(Supplied information)
-- ==== Sys2Proof/Machine/Matrix.lean ====
section
/-! DEFINITION. Matrix and diagonal instructions (chapter 2, R60 to R69, R80, R81, R121): the checks at
issue, the computation, the stream start and the completion. -/
namespace Sys2Proof.Machine

/-- The determinism mode of a tile's job is KL5-EXACT. -/
def State.kl5 (s : State) (t : Nat) : Bool :=
  match s.jobOfTile t with
  | some j => s.fld NUM_CTRL_determinism j = 2
  | none => false

/-- The arrays of the chain, in tile order (R34). -/
def LayMM.chain (l : LayMM) : List Nat := setBitsOf l.arrays.toNat 8

/-- Rows streamed. -/
def mmRows (l : LayMM) : Nat := l.rows.toNat + 1

/-- Twice the cycles per product (Table ARR-2), with the factor of KL5-EXACT (R28). -/
def cpp2 (sf xf : Nat) (kl5 : Bool) : Nat :=
  let v := if sf = 0 then (if xf = 8 then 2 else 1) else if sf ≤ 4 then 2 else if sf = 5 then 4
    else if sf = 6 then 4 else if sf = 7 then 6 else if sf = 8 then 12 else 84
  if kl5 then 16 * v else v

/-- The pair is permitted (Table ARR-2): INT8 and FP64 pair with themselves only. -/
def pairOk (sf xf : Nat) : Bool :=
  (decide (sf = 5) && decide (xf = 5)) || (decide (sf = 9) && decide (xf = 9)) ||
    (decide (sf ≠ 5) && decide (xf ≠ 5) && decide (sf ≤ 8) && decide (xf ≤ 8))

/-- A format that KL5-EXACT permits (R80). -/
def kl5Ok (c : Nat) : Bool := decide (3 ≤ c) && decide (c ≤ 8)

/-- The ranges of the operand in the stationary role, first register and bytes: its elements and its scales (R30,
R43, R121). In diagonal mode it streams. -/
def mmStatSpans (k : MmKind) (l : LayMM) : List (Nat × Nat) :=
  let a := (LayMM.chain l).length
  let rows := mmRows l
  let ws := fmtBits l.sfmt.toNat
  let diag := decide (k = .diag)
  [(l.sbase.toNat, if diag then rows * 2 * a * ws else 32 * a * ws)] ++
  (if l.smx = 1 then [(l.sscale.toNat, if diag then 4 * rows else 8 * a)] else [])

/-- The ranges of the streamed rows: their elements and their scales (R39, R121). -/
def mmStreamSpans (l : LayMM) : List (Nat × Nat) :=
  let a := (LayMM.chain l).length
  let rows := mmRows l
  let wx := fmtBits l.xfmt.toNat
  (if l.xsrc = 0 then [(l.xbase.toNat, rows * 2 * a * wx)] else []) ++
  (if l.xmx = 1 then [(l.xscale.toNat, 4 * rows)] else [])

/-- The operand ranges of an instruction. -/
def mmSpans (k : MmKind) (l : LayMM) : List (Nat × Nat) := mmStatSpans k l ++ mmStreamSpans l

/-- Unused fields of an MM form are zero (R118). -/
def mmUnusedZero (k : MmKind) (l : LayMM) : Bool :=
  decide (l.rsv = 0) && (l.smx = 1 || l.sscale = 0) && (l.xmx = 1 || l.xscale = 0) &&
    (match k with
     | .diag => decide (l.xaddr = 0)
     | _ => if l.xsrc = 0 then decide (l.xaddr = 0) else decide (l.xbase = 0))

/-- The rejection of a matrix instruction, if it breaks a rule (Table PRG-7). -/
def mmReject (k : MmKind) (l : LayMM) (kl5 : Bool) (xaddr : Nat) : Option Nat :=
  let sf := l.sfmt.toNat
  let xf := l.xfmt.toNat
  let a := (LayMM.chain l).length
  let spans := mmSpans k l
  let dest := (l.dbase.toNat, l.dcount.toNat + 1)
  if !mmUnusedZero k l then some rejOpcode
  else if 10 ≤ sf ∨ 10 ≤ xf then some rejFormat
  else if kl5 ∧ (!kl5Ok sf ∨ !kl5Ok xf ∨ l.smx = 1 ∨ l.xmx = 1) then some rejKl5
  else if (l.smx = 1 ∧ 5 < sf) ∨ (l.xmx = 1 ∧ 5 < xf) then some rejFormat
  else if !pairOk sf xf then some rejPair
  else if a = 0 then some rejRange
  else if k = .diag ∧ l.xsrc = 1 then some rejRange
  else if a % 2 = 1 ∧ (l.xmx = 1 ∨ (k = .diag ∧ l.smx = 1)) then some rejRange
  else if spans.any (fun p => !vrfOk p.1 p.2) then some rejRange
  else if 64 < dest.1 + dest.2 then some rejRange
  else if l.xsrc = 1 ∧ !spadOk xaddr (mmRows l * 2 * a * fmtBits xf) then some rejRange
  else if l.xsrc = 1 ∧ xaddr % 128 ≠ 0 then some rejAlign
  else if spans.any (fun p => regsOverlap dest (p.1, regsOf p.2)) then some rejOverlap
  else none

/-- Stream time and completion delay in CLK_CORE cycles (R39, R40, R43). -/
def mmCycles (k : MmKind) (l : LayMM) (kl5 : Bool) : Nat :=
  let a := (LayMM.chain l).length
  let rows := mmRows l
  let wx := fmtBits l.xfmt.toNat
  let ws := fmtBits l.sfmt.toNat
  let up (n d : Nat) : Nat := (n + d - 1) / d
  let c := up (rows * cpp2 l.sfmt.toNat l.xfmt.toNat kl5) 2
  let ts := match k with
    | .diag => max (max (max c (up (rows * a * (wx + ws)) 128)) (up (rows * a) 2)) 17
    | _ => max (max c (up (rows * a * wx) (if l.xsrc = 0 then 128 else 48))) 17
  ts + (if l.sfmt.toNat = 9 then 48 else 32)

/-- The block of the p-th array of the chain, as it is loaded into the cells (R30, R31, R121). -/
def blockOf (vrf : Sparse Byte) (l : LayMM) (p : Nat) : Stat :=
  let n := 32 * fmtBits l.sfmt.toNat
  { fmt := l.sfmt, mx := l.smx = 1, block := leNat (rdN vrf (256 * l.sbase.toNat + p * n) n),
    scales := if l.smx = 1 then leNat (rdN vrf (256 * l.sscale.toNat + 8 * p) 8) else 0 }

/-- The stationary load: into the shadow registers of an array that has an instruction in flight, else straight into
its live registers (R31). -/
def loadBlocks (x : Tile) (l : LayMM) : Tile :=
  ((LayMM.chain l).zipIdx).foldl (fun y p =>
    if x.mms.any (fun m => (LayMM.chain m.lay).contains p.1) then
      { y with shadow := store y.shadow p.1 (some (blockOf x.vrf l p.2)) none }
    else { y with live := store y.live p.1 (blockOf x.vrf l p.2) Stat.reset }) x

/-- Issue of a matrix instruction: it is held while its address register is to be written by a load; at most one may
be issued and not yet streaming, which frees the shadow registers (R31, R121, R129). -/
def issueMm (k : MmKind) (i : At) (l : LayMM) (s : State) : Issue :=
  let x := s.tile i.tile
  let xaddr := (s.sreg i l.xaddr).toNat
  if s.sregBusy i [l.xaddr] then .hold
  else match mmReject k l (s.kl5 i.tile) xaddr with
  | some code => .reject code
  | none =>
    let regs (ps : List (Nat × Nat)) : List (Nat × Nat) := ps.map (fun p => (p.1, regsOf p.2))
    let srcs := regs (mmSpans k l)
    if x.mms.any (fun m => !m.streaming) || !s.readable i.tile srcs ||
        !s.writable i.tile [(l.dbase.toNat, l.dcount.toNat + 1)] then .hold
    else
      let op := x.takeOp
      let m : MmOp :=
        { op := op.1, ctx := i.ctx, index := (x.ctx i.ctx).index, kind := k, lay := l, xaddr := xaddr,
          srcs := if k = .diag then [] else regs (mmStatSpans k l),
          streams := if k = .diag then srcs else regs (mmStreamSpans l), streaming := false, fed := [], ended := false,
          cycles := mmCycles k l (s.kl5 i.tile), result := ⟨[], [], [], 0, false, false, []⟩ }
      .go (s.setTile i.tile { (if k = .diag then op.2 else loadBlocks op.2 l) with mms := x.mms ++ [m] })

/-- MMW, warp read (R34). -/
def execMmw (i : At) (f : LayMM) (s : State) : Res := issue (.mmw i f) i s (issueMm .warp i f)
/-- MMF, weft read (R33). -/
def execMmf (i : At) (f : LayMM) (s : State) : Res := issue (.mmf i f) i s (issueMm .weft i f)
/-- MMD, diagonal mode (R43). -/
def execMmd (i : At) (f : LayMM) (s : State) : Res := issue (.mmd i f) i s (issueMm .diag i f)

/-! ## The computation -/

/-- What a computation in progress holds: accumulators written, by slot × 16 + element, and what was
met. -/
structure MmAcc where
  accs : Sparse (Option Nat)
  excs : List Exc
  inv : BitVec 8

/-- One column result enters an accumulator: the sum rounded, invalid sums and overflow noted (R61,
R65, R68, R81). -/
def exitAdd (fp64 kl5 : Bool) (acc : Nat) (v : XVal) : Nat × Bool × Bool :=
  let f := if fp64 then fmtFP64 else fmtW48
  let sum := addX (f.decode acc) v
  let r := f.round (if kl5 then .rha else .rne) sum.1
  (r.1, sum.2, r.2)

/-- The value of an accumulator before a term: what the instruction has written, or the previous
contents in accumulate mode, or +0 (R42). -/
def startOf (vrf : Sparse Byte) (l : LayMM) (a : MmAcc) (slot n : Nat) : Nat :=
  match look a.accs (16 * slot + n) none with
  | some v => v
  | none =>
    if l.acc = 1 then
      let raw := leNat (rdN vrf (256 * l.dbase.toNat + 128 * slot + 8 * n) 8)
      if l.sfmt.toNat = 9 then raw else raw % 2 ^ 48
    else 0

/-- One term added to an accumulator with everything it met recorded. -/
def accTerm (tile : Nat) (m : MmOp) (frame : Nat) (kl5 : Bool) (row arr col : Nat) (c : ColSum) (n : Nat)
    (st : Nat × MmAcc) : Nat × MmAcc :=
  let r := exitAdd (m.lay.sfmt.toNat = 9) kl5 st.1 c.val
  let e (k : Nat) : Exc := ⟨k, frame, tile, m.index, row, arr, col⟩
  let es := List.replicate c.prods (e excInvProd) ++ List.replicate (c.sums + ofBool r.2.1) (e excInvSum) ++
    List.replicate (ofBool r.2.2) (e excAccOvf)
  (r.1, { st.2 with
    excs := st.2.excs ++ es
    inv := if 0 < c.prods then st.2.inv ||| BitVec.ofNat 8 (1 <<< n) else st.2.inv })

/-- The stationary element (i, j) that an array's cells hold, with its scale applied (R29, R30). -/
def statElem (b : Stat) (i j : Nat) : XVal :=
  let w := fmtBits b.fmt.toNat
  let q := 16 * i + j
  let v := decodeFmt b.fmt.toNat b.mx (bits b.block (w * q) (w * q + w - 1))
  if b.mx then applyScale (bits b.scales (8 * (q / 32)) (8 * (q / 32) + 7)) v else v

/-- Element k of streamed row m, with its scale applied: from the register file, or from the bytes read of the
scratchpad, given as one number. -/
def streamElem (x : Tile) (m : MmOp) (fed row k : Nat) : XVal :=
  let l := m.lay
  let w := fmtBits l.xfmt.toNat
  let q := row * 16 * (LayMM.chain l).length + k
  let raw := if l.xsrc = 0 then vrfElem x.vrf (256 * l.xbase.toNat) w q else bits fed (w * q) (w * q + w - 1)
  let v := decodeFmt l.xfmt.toNat (l.xmx = 1) raw
  if l.xmx = 1 then applyScale (rd x.vrf (256 * l.xscale.toNat + 4 * row + k / 32)).toNat v else v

(Your assignment) Copy, exactly and only, the lines above that begin with the one containing "or the previous" and finish with the one containing "let w := fmtBits b.fmt.toNat".

(Exercise result)
/-- The value of an accumulator before a term: what the instruction has written, or the previous
contents in accumulate mode, or +0 (R42). -/
def startOf (vrf : Sparse Byte) (l : LayMM) (a : MmAcc) (slot n : Nat) : Nat :=
  match look a.accs (16 * slot + n) none with
  | some v => v
  | none =>
    if l.acc = 1 then
      let raw := leNat (rdN vrf (256 * l.dbase.toNat + 128 * slot + 8 * n) 8)
      if l.sfmt.toNat = 9 then raw else raw % 2 ^ 48
    else 0

/-- One term added to an accumulator with everything it met recorded. -/
def accTerm (tile : Nat) (m : MmOp) (frame : Nat) (kl5 : Bool) (row arr col : Nat) (c : ColSum) (n : Nat)
    (st : Nat × MmAcc) : Nat × MmAcc :=
  let r := exitAdd (m.lay.sfmt.toNat = 9) kl5 st.1 c.val
  let e (k : Nat) : Exc := ⟨k, frame, tile, m.index, row, arr, col⟩
  let es := List.replicate c.prods (e excInvProd) ++ List.replicate (c.sums + ofBool r.2.1) (e excInvSum) ++
    List.replicate (ofBool r.2.2) (e excAccOvf)
  (r.1, { st.2 with
    excs := st.2.excs ++ es
    inv := if 0 < c.prods then st.2.inv ||| BitVec.ofNat 8 (1 <<< n) else st.2.inv })

/-- The stationary element (i, j) that an array's cells hold, with its scale applied (R29, R30). -/
def statElem (b : Stat) (i j : Nat) : XVal :=
  let w := fmtBits b.fmt.toNat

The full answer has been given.